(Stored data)

/-- A transaction either opens a message, or is a group of the open one, or neither belongs to a message nor writes a
register (R49, R117, R122). -/
theorem request_cases (w : Request) (r : Regs) :
    (∃ len, decode w = .dstart len ∧ isDstart w = true) ∨
    (isDstart w = false ∧
      ((∃ c0 c1 c2 c3, decode w = .dgrp c0 c1 c2 c3 ∧ accepting r = true ∧
          isAcceptedGroup w (transactionOf (decode w) r).2 = true) ∨
        ((transactionOf (decode w) r).1 = r ∧ isAcceptedGroup w (transactionOf (decode w) r).2 = false))) := by
  have hstart : isDstart w = (opcOf (decode w) == 0x4#4) := by rw [opcOf_decode]; rfl
  have hgrp : isDgrp w = (opcOf (decode w) == 0x5#4) := by rw [opcOf_decode]; rfl
  rw [hstart]
  cases hi : decode w with
  | dstart len => exact .inl ⟨len, rfl, rfl⟩
  | dgrp c0 c1 c2 c3 =>
    have hg := isAcceptedGroup_eq_accepting (hgrp.trans (hi ▸ rfl)) c0 c1 c2 c3 r
    refine .inr ⟨rfl, ?_⟩
    cases ha : accepting r with
    | true => exact .inl ⟨c0, c1, c2, c3, rfl, rfl, hg.trans ha⟩
    | false => exact .inr ⟨congrArg Prod.fst (groupTransaction_of_not_accepting ha), hg.trans ha⟩
  | _ => exact .inr ⟨rfl, .inr ⟨rfl, by rw [isAcceptedGroup, hgrp, hi]; rfl⟩⟩

/-! The three cases, as they are cut. -/

section cut
variable {w : Request} (rsp : Response) (tr : List PortEvent)

theorem splitMessages_dstart (h : isDstart w = true) :
    splitMessages (.answered w rsp :: tr) = ([], ⟨rsp, (splitMessages tr).1⟩ :: (splitMessages tr).2) := by
  rw [splitMessages_cons, prependEvent, if_pos h]

theorem splitMessages_group {rsp : Response} (h : isDstart w = false) (ha : isAcceptedGroup w rsp = true) :
    splitMessages (.answered w rsp :: tr) = (rsp :: (splitMessages tr).1, (splitMessages tr).2) := by
  rw [splitMessages_cons, prependEvent, if_neg (by simp [h]), if_pos ha]

theorem splitMessages_other {rsp : Response} (h : isDstart w = false) (ha : isAcceptedGroup w rsp = false) :
    splitMessages (.answered w rsp :: tr) = splitMessages tr := by
  rw [splitMessages_cons, prependEvent, if_neg (by simp [h]), if_neg (by simp [ha])]

/-- A transcript that begins with no group adds its messages to those before it. -/
theorem splitMessages_append_of_no_groups (a : List PortEvent) {b : List PortEvent} (h : (splitMessages b).1 = []) :
    splitMessages (a ++ b) = ((splitMessages a).1, (splitMessages a).2 ++ (splitMessages b).2) := by
  rw [splitMessages_append, ← foldr_prependEvent, ← h]

end cut

@[simp] theorem isDstart_encode_dstart (len : Len) : isDstart (encode (.dstart len)) = true := by
  rw [isDstart, encode, reqOpc_mkRequest]
  rfl

/-- The events from a DSTART on do not depend on the registers before it (R116). -/
theorem eventsOf_dstart_congr (len : Len) (ys : List HostInput) (r r' : Regs) :
    eventsOf r (.request (encode (.dstart len)) :: ys) = eventsOf r' (.request (encode (.dstart len)) :: ys) := by
  rw [eventsOf, eventsOf, decode_encode, transactionOf, transactionOf, startMessage_congr len r r']

/-- Settles O58: the transcript is cut in two, the second part begins with no group, and its events are those after
reset. -/
theorem messagesEndAtDstartAndReset : Obligations.MessagesEndAtDstartAndReset := by
  intro s xs ys len
  simp only [fullTranscript_eq, eventsOf_append]
  constructor
  · rw [splitMessages_append_of_no_groups _ rfl]
    rfl
  · rw [eventsOf_dstart_congr len ys _ State.reset.regs, splitMessages_append_of_no_groups]
    · rfl
    · rw [eventsOf, splitMessages_dstart _ _ (isDstart_encode_dstart len)]

/-! ### The groups of a message -/

/-- Groups accepted one after the other, from the registers `r` to `r'`, and their responses. -/
inductive GroupRun : Regs → List Response → Regs → Prop
  /-- No group. -/
  | nil (r : Regs) : GroupRun r [] r
  /-- One group more in front. -/
  | group {r r' : Regs} {gs : List Response} (c0 c1 c2 c3 : CharCode) (ha : accepting r = true)
      (h : GroupRun (groupTransaction c0 c1 c2 c3 r).1 gs r') :
      GroupRun r ((groupTransaction c0 c1 c2 c3 r).2 :: gs) r'

/-- What the registers record of an error (R27 to R29). -/
def Regs.report (r : Regs) : DecErr × Len × CharCode := (r.decErr, r.decErrIndex, r.decErrChar)

/-- A response shows what was recorded (R62, R140). -/
def Response.Shows (rsp : Response) (e : DecErr × Len × CharCode) : Prop :=
  rsp.status = e.1.status ∧ rsp.errIndex = e.2.1 ∧ rsp.errChar = e.2.2

/-- The result of a message with this report and these bytes (R122). -/
def resultOf (e : DecErr × Len × CharCode) (bytes : List Byte) : Except DecodeError (List Byte) :=
  match e.1 with
  | .none => .ok bytes
  | .malformedLength => .error .malformedLength
  | .invalidCharacter => .error (.invalidCharacter e.2.1 e.2.2)
  | .invalidPadding => .error .invalidPadding

theorem resultFrom_of_shows {rsp : Response} {e : DecErr × Len × CharCode} (h : rsp.Shows e) (m : DecodeMessage) :
    resultFrom m rsp = some (resultOf e (messageTrace m)) := by
  obtain ⟨err, index, char⟩ := e
  obtain ⟨hstatus, hindex, hchar⟩ := h
  rw [resultFrom, hstatus, hindex, hchar]
  cases err <;> rfl

section final
variable {r r' : Regs} {gs : List Response}

theorem groupTransaction_shows (c0 c1 c2 c3 : CharCode) (ha : accepting r = true) :
    (groupTransaction c0 c1 c2 c3 r).2.Shows (groupTransaction c0 c1 c2 c3 r).1.report := by
  rcases groupTransaction_handled c0 c1 c2 c3 r with ⟨hr, -⟩ | ⟨-, t, -, e⟩
  · simp [ha] at hr
  · rw [e]
    exact ⟨rfl, rfl, rfl⟩

/-- A group accepted when the result is final keeps it and gives no byte (R31, R119). -/
theorem groupTransaction_of_isFinal (c0 c1 c2 c3 : CharCode) (ha : accepting r = true) (hf : isFinal r = true) :
    isFinal (groupTransaction c0 c1 c2 c3 r).1 = true ∧ (groupTransaction c0 c1 c2 c3 r).1.report = r.report ∧
      validBytes (groupTransaction c0 c1 c2 c3 r).2 = [] := by
  obtain ⟨hs, he⟩ := rejected_invalidCharacter_of_accepting_isFinal ha hf
  have hlt : r.decPos < r.decLen := by
    rcases accepting_iff.1 ha with hs' | ⟨-, -, hlt⟩
    · simp [hs] at hs'
    · exact hlt
  rw [groupTransaction_of_character_kept hs he hlt]
  exact ⟨isFinal_iff.2 (.inr ⟨hs, .inr (.inl he)⟩), rfl, rfl⟩

/-- So do all further groups of the message. -/
theorem GroupRun.of_isFinal (h : GroupRun r gs r') (hf : isFinal r = true) :
    isFinal r' = true ∧ r'.report = r.report ∧ gs.flatMap validBytes = [] := by
  induction h with
  | nil r => exact ⟨hf, rfl, rfl⟩
  | group c0 c1 c2 c3 ha _ ih =>
    obtain ⟨hf', hrep, hbytes⟩ := groupTransaction_of_isFinal c0 c1 c2 c3 ha hf
    obtain ⟨hfinal, hrep', hbytes'⟩ := ih hf'
    exact ⟨hfinal, hrep'.trans hrep, by rw [List.flatMap_cons, hbytes, hbytes', List.append_nil]⟩

/-- After a response with `done = 1` the result is final, and that response shows it. -/
theorem GroupRun.shows_of_done (h : GroupRun r gs r') {g : Response} (hg : g ∈ gs) (hd : g.done = true) :
    isFinal r' = true ∧ g.Shows r'.report := by
  induction h with
  | nil r => cases hg
  | @group r r' gs c0 c1 c2 c3 ha hrun ih =>
    rcases List.mem_cons.1 hg with rfl | hg
    · rw [groupTransaction_done] at hd
      obtain ⟨hfinal, hrep, -⟩ := hrun.of_isFinal hd
      exact ⟨hfinal, hrep ▸ groupTransaction_shows c0 c1 c2 c3 ha⟩
    · exact ih hg

/-- A result that is final after the groups was so before them, or a response says so. -/
theorem GroupRun.isFinal_or_exists_done (h : GroupRun r gs r') (hf : isFinal r' = true) :
    isFinal r = true ∨ ∃ g ∈ gs, g.done = true := by
  induction h with
  | nil r => exact .inl hf
  | group c0 c1 c2 c3 ha _ ih =>
    rcases ih hf with hd | ⟨g, hg, hd⟩
    · exact .inr ⟨_, List.mem_cons_self, by rw [groupTransaction_done, hd]⟩
    · exact .inr ⟨g, List.mem_cons_of_mem _ hg, hd⟩

end final

/-! ### The result of a message -/

/-- A message as the block answers it, `r'` being the registers at its end. -/
def DecodeMessage.EndsIn (m : DecodeMessage) (r' : Regs) : Prop :=
  ∃ len r, m.start = (transactionOf (.dstart len) r).2 ∧ GroupRun (startMessage len r) m.groups r'

section result
variable {m : DecodeMessage} {r' : Regs}

/-- Every response with `done = 1` shows the report at the end of the message. -/
theorem DecodeMessage.EndsIn.shows_of_done (h : m.EndsIn r') {rsp : Response} (hrsp : rsp ∈ m.responses)
    (hd : rsp.done = true) : isFinal r' = true ∧ rsp.Shows r'.report := by
  obtain ⟨len, r, hstart, hrun⟩ := h
  rcases List.mem_cons.1 hrsp with rfl | hg
  · rw [hstart] at hd ⊢
    obtain ⟨hfinal, hrep, -⟩ := hrun.of_isFinal hd
    exact ⟨hfinal, hrep ▸ ⟨rfl, rfl, rfl⟩⟩
  · exact hrun.shows_of_done hg hd

/-- Where the result is final some response says so. -/
theorem DecodeMessage.EndsIn.exists_done (h : m.EndsIn r') (hf : isFinal r' = true) :
    ∃ rsp ∈ m.responses, rsp.done = true := by
  obtain ⟨len, r, hstart, hrun⟩ := h
  rcases hrun.isFinal_or_exists_done hf with hd | ⟨g, hg, hd⟩
  · exact ⟨m.start, List.mem_cons_self, hstart ▸ hd⟩
  · exact ⟨g, List.mem_cons_of_mem _ hg, hd⟩

theorem messageResult_eq_none (h : ∀ rsp ∈ m.responses, rsp.done = false) : messageResult m = none := by
  rw [messageResult, List.find?_eq_none.2 fun rsp hrsp => by simp [h rsp hrsp]]
  rfl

Work to complete: Lines to set down from above: the line with "have hgrp : isDgrp", the line with "ha), hg.trans ha⟩", and every line between, each exactly as written.

Task result:
  have hgrp : isDgrp w = (opcOf (decode w) == 0x5#4) := by rw [opcOf_decode]; rfl
  rw [hstart]
  cases hi : decode w with
  | dstart len => exact .inl ⟨len, rfl, rfl⟩
  | dgrp c0 c1 c2 c3 =>
    have hg := isAcceptedGroup_eq_accepting (hgrp.trans (hi ▸ rfl)) c0 c1 c2 c3 r
    refine .inr ⟨rfl, ?_⟩
    cases ha : accepting r with
    | true => exact .inl ⟨c0, c1, c2, c3, rfl, rfl, hg.trans ha⟩
    | false => exact .inr ⟨congrArg Prod.fst (groupTransaction_of_not_accepting ha), hg.trans ha⟩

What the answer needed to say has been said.